[Start of Attachment]

-- ==== Sys2Proof/Laws/State.lean ====
section
/-!
SUPPORT. One lemma per field of State per named update, true by rfl: no later proof unfolds a record update.
-/

namespace Sys2Proof.Machine

@[simp] theorem State.settleAttn_line (s : State) : (s.settleAttn).line = s.line := rfl
@[simp] theorem State.settleAttn_commit (s : State) : (s.settleAttn).commit = s.commit := rfl
@[simp] theorem State.settleAttn_pool (s : State) : (s.settleAttn).pool = s.pool := rfl
@[simp] theorem State.settleAttn_send (s : State) : (s.settleAttn).send = s.send := rfl
@[simp] theorem State.settleAttn_rx (s : State) : (s.settleAttn).rx = s.rx := rfl
@[simp] theorem State.settleAttn_gaps (s : State) : (s.settleAttn).gaps = s.gaps := rfl
@[simp] theorem State.settleAttn_nextGapId (s : State) : (s.settleAttn).nextGapId = s.nextGapId := rfl
@[simp] theorem State.settleAttn_members (s : State) : (s.settleAttn).members = s.members := rfl
@[simp] theorem State.settleAttn_stn (s : State) : (s.settleAttn).stn = s.stn := rfl
@[simp] theorem State.settleAttn_port (s : State) : (s.settleAttn).port = s.port := rfl
@[simp] theorem State.settleAttn_counters (s : State) : (s.settleAttn).counters = s.counters := rfl
@[simp] theorem State.settleAttn_pins (s : State) : (s.settleAttn).pins
    = { s.pins with attnLow := !s.pins.resetLow && s.attentionWanted } := rfl
@[simp] theorem State.settleAttn_freeReads (s : State) : (s.settleAttn).freeReads = s.freeReads := rfl
@[simp] theorem State.settleAttn_pending (s : State) : (s.settleAttn).pending = s.pending := rfl
@[simp] theorem State.settleAttn_cfg (s : State) : (s.settleAttn).cfg = s.cfg := rfl

@[simp] theorem State.freeNotice_line (s : State) (n : RxNotice) : (s.freeNotice n).line = s.line := rfl
@[simp] theorem State.freeNotice_commit (s : State) (n : RxNotice) : (s.freeNotice n).commit = s.commit := rfl
@[simp] theorem State.freeNotice_pool (s : State) (n : RxNotice) : (s.freeNotice n).pool
    = { s.pool with freeCells := s.pool.freeCells ++ n.chain, freeDescs := s.pool.freeDescs ++ [n.desc] } := rfl
@[simp] theorem State.freeNotice_send (s : State) (n : RxNotice) : (s.freeNotice n).send = s.send := rfl
@[simp] theorem State.freeNotice_rx (s : State) (n : RxNotice) : (s.freeNotice n).rx = s.rx := rfl
@[simp] theorem State.freeNotice_gaps (s : State) (n : RxNotice) : (s.freeNotice n).gaps = s.gaps := rfl
@[simp] theorem State.freeNotice_nextGapId (s : State) (n : RxNotice) : (s.freeNotice n).nextGapId = s.nextGapId := rfl
@[simp] theorem State.freeNotice_members (s : State) (n : RxNotice) : (s.freeNotice n).members = s.members := rfl
@[simp] theorem State.freeNotice_stn (s : State) (n : RxNotice) : (s.freeNotice n).stn = s.stn := rfl
@[simp] theorem State.freeNotice_port (s : State) (n : RxNotice) : (s.freeNotice n).port = s.port := rfl
@[simp] theorem State.freeNotice_counters (s : State) (n : RxNotice) : (s.freeNotice n).counters = s.counters := rfl
@[simp] theorem State.freeNotice_pins (s : State) (n : RxNotice) : (s.freeNotice n).pins = s.pins := rfl
@[simp] theorem State.freeNotice_freeReads (s : State) (n : RxNotice) : (s.freeNotice n).freeReads = s.freeReads := rfl
@[simp] theorem State.freeNotice_pending (s : State) (n : RxNotice) : (s.freeNotice n).pending = s.pending := rfl
@[simp] theorem State.freeNotice_cfg (s : State) (n : RxNotice) : (s.freeNotice n).cfg = s.cfg := rfl

@[simp] theorem State.freeDesc_line (s : State) (d : Nat) : (s.freeDesc d).line = s.line := rfl
@[simp] theorem State.freeDesc_commit (s : State) (d : Nat) : (s.freeDesc d).commit = s.commit := rfl
@[simp] theorem State.freeDesc_pool (s : State) (d : Nat) : (s.freeDesc d).pool
    = { s.pool with freeDescs := s.pool.freeDescs ++ [d] } := rfl
@[simp] theorem State.freeDesc_send (s : State) (d : Nat) : (s.freeDesc d).send = s.send := rfl
@[simp] theorem State.freeDesc_rx (s : State) (d : Nat) : (s.freeDesc d).rx = s.rx := rfl
@[simp] theorem State.freeDesc_gaps (s : State) (d : Nat) : (s.freeDesc d).gaps = s.gaps := rfl
@[simp] theorem State.freeDesc_nextGapId (s : State) (d : Nat) : (s.freeDesc d).nextGapId = s.nextGapId := rfl
@[simp] theorem State.freeDesc_members (s : State) (d : Nat) : (s.freeDesc d).members = s.members := rfl
@[simp] theorem State.freeDesc_stn (s : State) (d : Nat) : (s.freeDesc d).stn = s.stn := rfl
@[simp] theorem State.freeDesc_port (s : State) (d : Nat) : (s.freeDesc d).port = s.port := rfl
@[simp] theorem State.freeDesc_counters (s : State) (d : Nat) : (s.freeDesc d).counters = s.counters := rfl
@[simp] theorem State.freeDesc_pins (s : State) (d : Nat) : (s.freeDesc d).pins = s.pins := rfl
@[simp] theorem State.freeDesc_freeReads (s : State) (d : Nat) : (s.freeDesc d).freeReads = s.freeReads := rfl
@[simp] theorem State.freeDesc_pending (s : State) (d : Nat) : (s.freeDesc d).pending = s.pending := rfl
@[simp] theorem State.freeDesc_cfg (s : State) (d : Nat) : (s.freeDesc d).cfg = s.cfg := rfl

@[simp] theorem State.makeKnown_line (s : State) (n : LineNo) : (s.makeKnown n).line = s.line := rfl
@[simp] theorem State.makeKnown_commit (s : State) (n : LineNo) : (s.makeKnown n).commit = s.commit := rfl
@[simp] theorem State.makeKnown_pool (s : State) (n : LineNo) : (s.makeKnown n).pool = s.pool := rfl
@[simp] theorem State.makeKnown_send (s : State) (n : LineNo) : (s.makeKnown n).send = s.send := rfl
@[simp] theorem State.makeKnown_rx (s : State) (n : LineNo) : (s.makeKnown n).rx
    = { s.rx with known := markKnown s.rx.settled s.rx.known n } := rfl
@[simp] theorem State.makeKnown_nextGapId (s : State) (n : LineNo) : (s.makeKnown n).nextGapId = s.nextGapId := rfl
@[simp] theorem State.makeKnown_members (s : State) (n : LineNo) : (s.makeKnown n).members = s.members := rfl
@[simp] theorem State.makeKnown_stn (s : State) (n : LineNo) : (s.makeKnown n).stn = s.stn := rfl
@[simp] theorem State.makeKnown_port (s : State) (n : LineNo) : (s.makeKnown n).port = s.port := rfl
@[simp] theorem State.makeKnown_counters (s : State) (n : LineNo) : (s.makeKnown n).counters = s.counters := rfl
@[simp] theorem State.makeKnown_pins (s : State) (n : LineNo) : (s.makeKnown n).pins = s.pins := rfl
@[simp] theorem State.makeKnown_freeReads (s : State) (n : LineNo) : (s.makeKnown n).freeReads = s.freeReads := rfl
@[simp] theorem State.makeKnown_pending (s : State) (n : LineNo) : (s.makeKnown n).pending = s.pending := rfl
@[simp] theorem State.makeKnown_cfg (s : State) (n : LineNo) : (s.makeKnown n).cfg = s.cfg := rfl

[End of Attachment]

* Exercise details:
Only the lines from the start of the data to the line holding "(s.settleAttn).stn = s.stn := rfl" are wanted; return them exactly, both ends included.

* Solution below:
-- ==== Sys2Proof/Laws/State.lean ====
section
/-!
SUPPORT. One lemma per field of State per named update, true by rfl: no later proof unfolds a record update.
-/

namespace Sys2Proof.Machine

@[simp] theorem State.settleAttn_line (s : State) : (s.settleAttn).line = s.line := rfl
@[simp] theorem State.settleAttn_commit (s : State) : (s.settleAttn).commit = s.commit := rfl
@[simp] theorem State.settleAttn_pool (s : State) : (s.settleAttn).pool = s.pool := rfl
@[simp] theorem State.settleAttn_send (s : State) : (s.settleAttn).send = s.send := rfl
@[simp] theorem State.settleAttn_rx (s : State) : (s.settleAttn).rx = s.rx := rfl
@[simp] theorem State.settleAttn_gaps (s : State) : (s.settleAttn).gaps = s.gaps := rfl
@[simp] theorem State.settleAttn_nextGapId (s : State) : (s.settleAttn).nextGapId = s.nextGapId := rfl
@[simp] theorem State.settleAttn_members (s : State) : (s.settleAttn).members = s.members := rfl
@[simp] theorem State.settleAttn_stn (s : State) : (s.settleAttn).stn = s.stn := rfl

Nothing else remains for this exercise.